A new report by a Chinese labor watchdog makes Apple's Foxconn woes look like a game of spin the bottle, Laptop Mag reports. Untreated injuries? Check. Dangerous workplace? Check. Hitting children and forcing them to stand? Check. This is bad.
The report chronicles the inner workings of HEG Electronics, which manufactures gadgets on behalf of Samsung. Inside their factories? Kids under the age of 16, being worked like dogs until they bleed. See above. China Labor Watch says it was "stunned" by its contact with child workers and the findings of its investigators:
Our research indicates that student laborers amount to 80% of the total workforce in the factory. During our follow up investigations, our investigators suspected that there were a large number of child laborers in other departments of the factory, estimating that there may be 50 to 100 children working there. These children were working under same harsh conditions as adult workers, but were paid only 70% of the wages when compared with the formal employees. Moreover, these child workers were often required to carry-out dangerous tasks that resulted in injury.
Many of the children were drafted from high schools for "summer employment" during high demand production phases—a common practice at Foxconn, too. The stories of the children speak for themselves:
Among the child workers listed above, we interviewed Wu Xiaofang (alias) in particular. She is 14 years old. (Given that she does not have an official ID, we confirmed her age with her.) She told us about her problems at HEG recently. During March and April 2012, she accidentally fell on the stairs on her way from the dormitory to the factory floor, unable to work afterwards. However, the company not only refused to take her to the hospital for treatment but also rejected her request for sick leave. It also deducted 6 days from her wages on the pretext of her sick leave. Similar things happened in late May. At that time, Wu was late because of the illness and asked for leave, but the manager did not approve. She was too sick to work and went back to rest in the dormitory, while the company deducted 3 days from her wages for absenteeism. What was worse, Wu was fired for no reason in late June and expelled in July.
Not being unfairly fired sounds even worse:
The management are abusive during work, sometimes hitting workers on the factory floor.

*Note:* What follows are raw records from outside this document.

theorem txPush_inv {type : EdgeType} (e : exec (.txPush type) s = .next t) : t.Inv := by
  obtain ⟨-, rfl⟩ | ⟨hlen, rfl⟩ := txPush_cases e
  · exact h.setResult _
  · have hp := h.paramsValid
    exact (h.setTx (h.tx.push ⟨lowW_fits hp _, lowW_fits hp _⟩ hlen) h.busyClk).setResult _

theorem txClearStage_inv (e : exec .txClearStage s = .next t) : t.Inv := by
  cases e
  have htx : Tx.Inv s.params { s.tx with stage := [] } :=
    { h.tx with stageFits := by simp, stageCap := Nat.zero_le _ }
  exact (h.setTx htx h.busyClk).setResult _

theorem txSend_inv (e : exec .txSend s = .next t) : t.Inv := by
  obtain ⟨-, rfl⟩ | ⟨-, -, rfl⟩ | ⟨-, -, -, rfl⟩ | ⟨hclk, hs, hcap, rfl⟩ := txSend_cases e
  · exact h.setResult _
  · exact h.setResult _
  · exact h.setResult _
  · exact (h.setTx (sendStage_inv h.paramsValid h.tx hs hcap) fun _ => hclk).setResult _

/-- The capture part of a TICK: an overflow emits a pulse of W-bit halves, and no half is pending after it. -/
theorem tickCapture_inv : (tickCapture s).Inv := by
  have hp := h.paramsValid
  have hcount := wrap_fits hp (s.cap.count.toNat + 1)
  have hwait (hph : s.cap.phase ≠ .off) :
      (s.setCap { s.cap with count := wrap s.params (s.cap.count.toNat + 1), phase := .waitStart }).Inv :=
    h.setCap (.of_not_pending hcount h.cap.firstFits (by simp [h.cap.en_of_phase hph]) rfl) h.enClk
  obtain ⟨e, -⟩ | ⟨hph, -, e⟩ | ⟨hph, -, e⟩ := tickCapture_cases s <;> rw [e]
  · exact h.setCap { h.cap with countFits := hcount } h.enClk
  · exact (hwait (by simp [hph])).emit ⟨overflow_fits hp, overflow_fits hp⟩
  · exact (hwait (by simp [hph])).emit ⟨h.cap.firstFits, overflow_fits hp⟩

theorem tick_inv (e : exec .tick s = .next t) : t.Inv := by
  obtain ⟨-, rfl⟩ | ⟨hclk, rfl⟩ := tick_cases e
  · exact h
  · refine (tickCapture_inv h).setTx ?_ fun _ => by simpa using hclk
    rw [tickCapture_params]
    exact tickTx_inv h.paramsValid h.tx
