/-- NACK_STOP (40_bus_protocol.md R127): it ends a read and reads nothing, else a protocol error; its
word and text. -/
def Obligations.NackStopEndsRead : Prop :=
  ∀ s : State, s.fatal = false →
    exec .nackStop s = .next
      { s with fsm := .idle, ptr := none, dir := none
               rsp := some (if s.fsm = .readActive then .eot else .perr) } ∧
    decode 0x50000#20 = .nackStop ∧ decodeText "NACK STOP".toList = .nackStop

/-- STOP (40_bus_protocol.md R129): it ends a write only with WRITE_PATH_EN = 1, else a protocol error;
its word and text. -/
def Obligations.StopEndsWriteOnlyIfEnabled : Prop :=
  ∀ s : State, s.fatal = false →
    exec .stop s = .next
      { s with fsm := .idle, ptr := none, dir := none
               rsp := some (if s.fsm = .writeActive ∧ s.config.writePathEn = true then .eot
                 else .perr) } ∧
    decode 0x60000#20 = .stop ∧ decodeText "STOP".toList = .stop

/-- BUS_MALFORMED (40_bus_protocol.md R130): `Abort` in every state. -/
def Obligations.BusMalformedAborts : Prop :=
  ∀ s : State, s.fatal = false →
    exec .busMalformed s =
      .next { s with fsm := .idle, ptr := none, dir := none, rsp := some .perr } ∧
    decode 0x00000#20 = .busMalformed ∧ decodeText "HELLO".toList = .busMalformed

/-- The table of 40_bus_protocol.md R131: a bus command whose cell does not say *accept* runs `Abort`, one
whose cell does is not answered PERR. -/
def Obligations.AbortExactlyOutsideTable : Prop :=
  ∀ (i : Instr) (s : State), i.onRegisterPort = false → s.fatal = false →
    (accepted i s = false → exec i s =
      .next { s with fsm := .idle, ptr := none, dir := none, rsp := some .perr }) ∧
    (accepted i s = true → ∀ t, exec i s = .next t → t.rsp ≠ some .perr)

/-- The transitions of `fsm` by bus commands are exactly those of 40_bus_protocol.md R138: no command makes
another, and each is made by some command in some good state. -/
def Obligations.FsmTransitionsOfTable : Prop :=
  ∀ x y : Fsm,
    (∃ (i : Instr) (s t : State), i.onRegisterPort = false ∧ GoodState s ∧ exec i s = .next t ∧
      s.fsm = x ∧ t.fsm = y) ↔
    (x, y) = (.idle, .registerSelect) ∨ (x, y) = (.registerSelect, .writeActive) ∨
      (x, y) = (.writeActive, .writeActive) ∨ (x, y) = (.writeActive, .readActive) ∨
      (x, y) = (.readActive, .readActive) ∨ y = .idle

/-- Nothing of a session outlives it (40_bus_protocol.md R136): after PERR or EOT the session's fields are
those of reset and every other field is unchanged; a START_R from IDLE is a protocol error. -/
def Obligations.NothingOutlivesSession : Prop :=
  (∀ (i : Instr) (s t : State), exec i s = .next t →
    t.rsp = some .perr ∨ t.rsp = some .eot →
    t = { s with fsm := State.reset.fsm, ptr := State.reset.ptr, dir := State.reset.dir
                 rsp := t.rsp }) ∧
  ∀ (a : Byte) (s t : State), s.fsm = .idle → exec (.startR a) s = .next t → t.rsp = some .perr

/-- The pointer after each command (10_state.md R25; 40_bus_protocol.md R124, R128, R134): an accepted bus
read or bus write that is not fatal at `p` leaves `(p + 1) mod 2^PTR_WIDTH`; a register-port command and a
fatal write leave the pointer; every other bus command sets it from a BYTE or leaves none. -/
def Obligations.PointerAdvancesByOne : Prop :=
  ∀ (i : Instr) (s t : State), SessionInv s → exec i s = .next t →
    (∀ p, i.onRegisterPort = false → t.fatal = false →
      (readTarget i s = some p ∨ ∃ v, writeTarget i s = some (p, v)) →
      t.ptr = some ((p + 1) % 2 ^ s.config.ptrWidth)) ∧
    (i.onRegisterPort = true ∨ t.fatal = true → t.ptr = s.ptr) ∧
    (i.onRegisterPort = false → readTarget i s = none → writeTarget i s = none →
      t.ptr = none ∨ ∃ b, i = .byte b ∧ s.fsm = .registerSelect ∧ t.ptr = some b.toNat)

Any carelessness, such as slow movements, misoperation, or late completion of team leaders' orders could provoke the shouting of team leaders at anytime. Everyday, employees in the workshops were punished by standing all day long, writing self-criticism, or getting fined.
Again, exactly like Foxconn, these are poor children who are literally living inside the factory complexes—ripe for the exploiting, with few other options for income.
Laptop Mag says Samsung confirmed it will "conduct another field survey at the earliest possible time" to check for labor violations. Whether this will do anything to prevent kids from being misused and slapped while building cellphones remains murky.